Norman Mailer begins his essay on the presidential campaign of George McGovern, by gesturing at a predecessor: "Greetings to Charles Dickens across the veils of karma ..." Every philosopher does the same with regard to his or her predecessors in the tradition, giving them each a "high five," in order to define a personal set of ideas within "the intellectual project of the West." Every philosophy is a chapter in the book of universal Mind. Mind reveals itself only in the unfolding story of the universe and all life. My source at this point and one of the works which casts a shadow on all of my thinking is Hegel's Phenomenology of Spirit.

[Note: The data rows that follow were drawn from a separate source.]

-- ==== Sys2Proof/Laws/Cycle.lean ====
section
/-! SUPPORT. One lemma per field per update of the step cycle, and what each run state's step is. -/

namespace Sys2Proof.Machine

/-! ### `setReply` -/

@[simp] theorem setReply_mem (s : State) (r : Reply) : (setReply s r).mem = s.mem := rfl
@[simp] theorem setReply_v (s : State) (r : Reply) : (setReply s r).v = s.v := rfl
@[simp] theorem setReply_i (s : State) (r : Reply) : (setReply s r).i = s.i := rfl
@[simp] theorem setReply_pc (s : State) (r : Reply) : (setReply s r).pc = s.pc := rfl
@[simp] theorem setReply_stack (s : State) (r : Reply) : (setReply s r).stack = s.stack := rfl
@[simp] theorem setReply_dt (s : State) (r : Reply) : (setReply s r).dt = s.dt := rfl
@[simp] theorem setReply_st (s : State) (r : Reply) : (setReply s r).st = s.st := rfl
@[simp] theorem setReply_lastTick (s : State) (r : Reply) : (setReply s r).lastTick = s.lastTick := rfl
@[simp] theorem setReply_fb (s : State) (r : Reply) : (setReply s r).fb = s.fb := rfl
@[simp] theorem setReply_keys (s : State) (r : Reply) : (setReply s r).keys = s.keys := rfl
@[simp] theorem setReply_wait (s : State) (r : Reply) : (setReply s r).wait = s.wait := rfl
@[simp] theorem setReply_halted (s : State) (r : Reply) : (setReply s r).halted = s.halted := rfl
@[simp] theorem setReply_params (s : State) (r : Reply) : (setReply s r).params = s.params := rfl
@[simp] theorem setReply_rand (s : State) (r : Reply) : (setReply s r).rand = s.rand := rfl
@[simp] theorem setReply_inbox (s : State) (r : Reply) : (setReply s r).inbox = s.inbox := rfl
@[simp] theorem setReply_opNo (s : State) (r : Reply) : (setReply s r).opNo = s.opNo := rfl
@[simp] theorem setReply_reply (s : State) (r : Reply) : (setReply s r).reply = r := rfl

/-! ### `setRand` -/

@[simp] theorem setRand_mem (s : State) (b : Byte) : (setRand s b).mem = s.mem := rfl
@[simp] theorem setRand_v (s : State) (b : Byte) : (setRand s b).v = s.v := rfl
@[simp] theorem setRand_i (s : State) (b : Byte) : (setRand s b).i = s.i := rfl
@[simp] theorem setRand_pc (s : State) (b : Byte) : (setRand s b).pc = s.pc := rfl
@[simp] theorem setRand_stack (s : State) (b : Byte) : (setRand s b).stack = s.stack := rfl
@[simp] theorem setRand_dt (s : State) (b : Byte) : (setRand s b).dt = s.dt := rfl
@[simp] theorem setRand_st (s : State) (b : Byte) : (setRand s b).st = s.st := rfl
@[simp] theorem setRand_lastTick (s : State) (b : Byte) : (setRand s b).lastTick = s.lastTick := rfl
@[simp] theorem setRand_fb (s : State) (b : Byte) : (setRand s b).fb = s.fb := rfl
@[simp] theorem setRand_keys (s : State) (b : Byte) : (setRand s b).keys = s.keys := rfl
@[simp] theorem setRand_wait (s : State) (b : Byte) : (setRand s b).wait = s.wait := rfl
@[simp] theorem setRand_halted (s : State) (b : Byte) : (setRand s b).halted = s.halted := rfl
@[simp] theorem setRand_params (s : State) (b : Byte) : (setRand s b).params = s.params := rfl
@[simp] theorem setRand_rand (s : State) (b : Byte) : (setRand s b).rand = b := rfl
@[simp] theorem setRand_inbox (s : State) (b : Byte) : (setRand s b).inbox = s.inbox := rfl
@[simp] theorem setRand_opNo (s : State) (b : Byte) : (setRand s b).opNo = s.opNo := rfl
@[simp] theorem setRand_reply (s : State) (b : Byte) : (setRand s b).reply = s.reply := rfl

/-! ### `takeOp` -/

@[simp] theorem takeOp_mem (s : State) : (takeOp s).mem = s.mem := rfl
@[simp] theorem takeOp_v (s : State) : (takeOp s).v = s.v := rfl
@[simp] theorem takeOp_i (s : State) : (takeOp s).i = s.i := rfl
@[simp] theorem takeOp_pc (s : State) : (takeOp s).pc = s.pc := rfl
@[simp] theorem takeOp_stack (s : State) : (takeOp s).stack = s.stack := rfl
@[simp] theorem takeOp_dt (s : State) : (takeOp s).dt = s.dt := rfl
@[simp] theorem takeOp_st (s : State) : (takeOp s).st = s.st := rfl
@[simp] theorem takeOp_lastTick (s : State) : (takeOp s).lastTick = s.lastTick := rfl
@[simp] theorem takeOp_fb (s : State) : (takeOp s).fb = s.fb := rfl
@[simp] theorem takeOp_keys (s : State) : (takeOp s).keys = s.keys := rfl
@[simp] theorem takeOp_wait (s : State) : (takeOp s).wait = s.wait := rfl
@[simp] theorem takeOp_halted (s : State) : (takeOp s).halted = s.halted := rfl
@[simp] theorem takeOp_params (s : State) : (takeOp s).params = s.params := rfl
@[simp] theorem takeOp_rand (s : State) : (takeOp s).rand = s.rand := rfl
@[simp] theorem takeOp_inbox (s : State) : (takeOp s).inbox = s.inbox.tail := rfl
@[simp] theorem takeOp_opNo (s : State) : (takeOp s).opNo = s.opNo + 1 := rfl
@[simp] theorem takeOp_reply (s : State) : (takeOp s).reply = s.reply := rfl

/-! ### `executeEntry` -/

@[simp] theorem executeEntry_mem (s : State) (b : Byte) : (executeEntry s b).mem = s.mem := rfl
@[simp] theorem executeEntry_v (s : State) (b : Byte) : (executeEntry s b).v = s.v := rfl
@[simp] theorem executeEntry_i (s : State) (b : Byte) : (executeEntry s b).i = s.i := rfl
@[simp] theorem executeEntry_pc (s : State) (b : Byte) : (executeEntry s b).pc = s.pc + 2#16 := rfl
@[simp] theorem executeEntry_stack (s : State) (b : Byte) : (executeEntry s b).stack = s.stack := rfl
@[simp] theorem executeEntry_dt (s : State) (b : Byte) : (executeEntry s b).dt = s.dt := rfl
@[simp] theorem executeEntry_st (s : State) (b : Byte) : (executeEntry s b).st = s.st := rfl
@[simp] theorem executeEntry_lastTick (s : State) (b : Byte) : (executeEntry s b).lastTick = s.lastTick := rfl
@[simp] theorem executeEntry_fb (s : State) (b : Byte) : (executeEntry s b).fb = s.fb := rfl
@[simp] theorem executeEntry_keys (s : State) (b : Byte) : (executeEntry s b).keys = s.keys := rfl
@[simp] theorem executeEntry_wait (s : State) (b : Byte) : (executeEntry s b).wait = s.wait := rfl
@[simp] theorem executeEntry_halted (s : State) (b : Byte) : (executeEntry s b).halted = s.halted := rfl
@[simp] theorem executeEntry_params (s : State) (b : Byte) : (executeEntry s b).params = s.params := rfl
@[simp] theorem executeEntry_rand (s : State) (b : Byte) : (executeEntry s b).rand = b := rfl
@[simp] theorem executeEntry_inbox (s : State) (b : Byte) : (executeEntry s b).inbox = s.inbox := rfl
@[simp] theorem executeEntry_opNo (s : State) (b : Byte) : (executeEntry s b).opNo = s.opNo := rfl
@[simp] theorem executeEntry_reply (s : State) (b : Byte) : (executeEntry s b).reply = .step .ok := rfl

/-! ### The step in each run state -/

/-- A step in the Halted state answers the same state with its report (R112). -/
theorem stepOp_halted (s : State) (now : Nat) (rand : Byte) (info : StepReport) (h : s.halted = some info) :
    stepOp now rand s = .next (haltedStep info s) := by
  simp [stepOp, h]

/-- A step in Waiting(x) is a waiting step (R109, R110). -/
theorem stepOp_waiting (s : State) (now : Nat) (rand : Byte) (x : Reg) (h : s.halted = none) (w : s.wait = some x) :
    stepOp now rand s = .next (waitingStep x now s) := by
  simp [stepOp, h, w]

/-- A step in the Running state fetches (R101). -/
theorem stepOp_running (s : State) (now : Nat) (rand : Byte) (h : s.halted = none) (w : s.wait = none) :
    stepOp now rand s = runningStep now rand s := by
  simp [stepOp, h, w]

end Sys2Proof.Machine
end

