section
variable (s : State) (x y : Reg) (n : RowCount)

/-- The pixels DRW inverts are those a 1 bit of its sprite lands on (R171 to R173). -/
theorem mem_spriteOf (py : Fin 32) (px : Fin 64) : (py, px) ∈ spriteOf s x y n ↔ Lands s x y n py px := by
  simp only [spriteOf, mem_spritePixels, loadBytes_length, loadBytes_get, exists_prop, Lands, indexAddr]

/-- DRW inverts no pixel twice: its row count has 4 bits, so it draws fewer than 32 rows (R176). -/
theorem nodup_spriteOf : (spriteOf s x y n).Nodup := by
  refine nodup_spritePixels _ _ _ ?_
  have hn := n.isLt
  rw [loadBytes_length]
  omega

/-- A pixel the sprite lands on is inverted (R171). -/
theorem pixel_flipPixels_spriteOf_of_lands {py : Fin 32} {px : Fin 64} (h : Lands s x y n py px) :
    pixel (flipPixels s.fb (spriteOf s x y n)) py px = !pixel s.fb py px := by
  rw [pixel_flipPixels _ _ (nodup_spriteOf s x y n), if_pos ((mem_spriteOf s x y n py px).2 h)]

/-- A pixel the sprite does not land on is unchanged (R172). -/
theorem pixel_flipPixels_spriteOf_of_not_lands {py : Fin 32} {px : Fin 64} (h : ¬ Lands s x y n py px) :
    pixel (flipPixels s.fb (spriteOf s x y n)) py px = pixel s.fb py px := by
  rw [pixel_flipPixels _ _ (nodup_spriteOf s x y n), if_neg (mt (mem_spriteOf s x y n py px).1 h)]

/-- The collision flag says whether the sprite lands on a pixel that was 1 before the instruction (R174, R176). -/
theorem collides_spriteOf_iff :
    collides s.fb (spriteOf s x y n) = true ↔ ∃ py px, Lands s x y n py px ∧ pixel s.fb py px = true := by
  simp only [collides_iff _ _ (nodup_spriteOf s x y n), Prod.exists, mem_spriteOf]

end

/-- VF after a flag write (R21). -/
theorem getV_setFlag_vf (s : State) (flag : Bool) : getV (setFlag s flag) 0xF#4 = if flag then 0x01#8 else 0x00#8 :=
  getV_setV_same s regF _

end Sys2Proof.Machine

/-! ## The obligations -/

namespace Sys2Proof.Proofs

open Sys2Proof.Machine

/-- Settles O51: the framebuffer and VF as the pixels the sprite lands on make them; VF is the one register written. -/
theorem drawRule : Obligations.DrawRule := by
  refine fun x y n s => ⟨decodes_xyn rfl rfl, _, rfl,
    fun _ _ h => pixel_flipPixels_spriteOf_of_lands s x y n h,
    fun _ _ h => pixel_flipPixels_spriteOf_of_not_lands s x y n h,
    fun hit => ?_, fun miss => ?_, otherRegs_setV _ regF _, rfl⟩
  · rw [getV_setFlag_vf, if_pos ((collides_spriteOf_iff s x y n).2 hit)]
  · rw [getV_setFlag_vf, if_neg (mt (collides_spriteOf_iff s x y n).1 miss)]

/-- Settles O50: the framebuffer becomes the clear one, and nothing else is written. -/
theorem clsRule : Obligations.ClsRule := fun _ => ⟨decodes_of_toNat rfl, _, rfl, pixel_clearFb, rfl⟩

end Sys2Proof.Proofs
end

section
/-! SUPPORT. The values that the instructions of `44_index_memory.md` form, as numbers: the sum and the glyph address put in
`I`, and the digits LD B stores. The obligations on them are derived from that, from what the execute phase stores
(`memRead_exec`, `unstoredBytesKeep`), and from what a load of registers reads (`getV_loadRegs`). -/

namespace Sys2Proof.Machine

/-! ## The values put in `I` -/

/-- A sum reduced modulo 4096 fits in `I` (R191). -/
theorem indexPlus_toNat (s : State) (x : Reg) :
    (indexPlus s x).toNat = (s.i.toNat + (getV s x).toNat) % 4096 := by
  simp only [indexPlus, BitVec.toNat_ofNat, Config.memSize]
  omega

/-- A glyph's address fits in `I`, with the font at 0x000 (R42, R192). -/
theorem glyphAddr_toNat (s : State) (x : Reg) : (glyphAddr s x).toNat = 5 * ((getV s x).toNat % 16) := by
  simp only [glyphAddr, BitVec.toNat_ofNat, Config.fontBase, Config.glyphBytes]
  omega

/-! ## The digits LD B stores -/

/-- Each digit fits in its byte (R193). -/
theorem map_toNat_decimalDigits (w : Byte) :
    (decimalDigits w).map BitVec.toNat = [w.toNat / 100, w.toNat / 10 % 10, w.toNat % 10] := by
  have hw := w.isLt
  simp only [decimalDigits, List.map_cons, List.map_nil, BitVec.toNat_ofNat, List.cons.injEq, and_true]
  omega

/-- After LD B,Vx the byte at `I + k` is digit `k` of Vx, for each of the three (R193). -/
theorem memRead_exec_ldBVx {x : Reg} {s t : State} (h : exec (.ldBVx x) s = .next t) {k d : Nat}
    (hd : [(getV s x).toNat / 100, (getV s x).toNat / 10 % 10, (getV s x).toNat % 10][k]? = some d) :
    (memRead t (indexAddr s + k)).toNat = d := by
  rw [← map_toNat_decimalDigits, List.getElem?_map, Option.map_eq_some_iff] at hd
  obtain ⟨w, hget, rfl⟩ := hd
  obtain ⟨hk, rfl⟩ := List.getElem?_eq_some_iff.1 hget
  have hfits : (decimalDigits (getV s x)).length ≤ Config.memSize := show 3 ≤ 4096 by decide
  rw [memRead_exec h, storedBytes, memRead_storeBytes_inside _ _ s k hk hfits]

Hegel suggests that all of us, as a matter of being human, recognize God working out His destiny through us, using our lives, in that instrument of the divine that is the history (and herstory) of the universe and everything in it. I remember a powerful image of persons in history drawn from Gore Vidal's memoirs: We are puppets that are used and discarded by history's great forces. Professor Burns will get the last word by summarizing Hegel for us, better than Royce does, even as Professor Royce of Harvard University takes all the bows. Some things have not changed all that much since Royce's day:
[When Spirit comes to know itself as Spirit,] ... the objective and the subjective mind are one, unified in three movements -- Art, Revealed Religion, and (Absolute) Philosophy. In art the ideal appears as the beautiful; it is a revelation of the eternal, the absolute, but it is momentary. When that revelation is more than a glimpse of intuition, revealed religion takes its rise. This is not any empty creed, but a "dominant conviction of the meaning of reality"; and the final stage of all is called by Hegel "philosophy," though it is doubtul whether the word will stand the meaning put upon it, for it seems that he means a rational and logical mysticism. ... [W]hat has been implicit in ordinary religion becomes explicit. We recognize ourselves in the Absolute, which is God.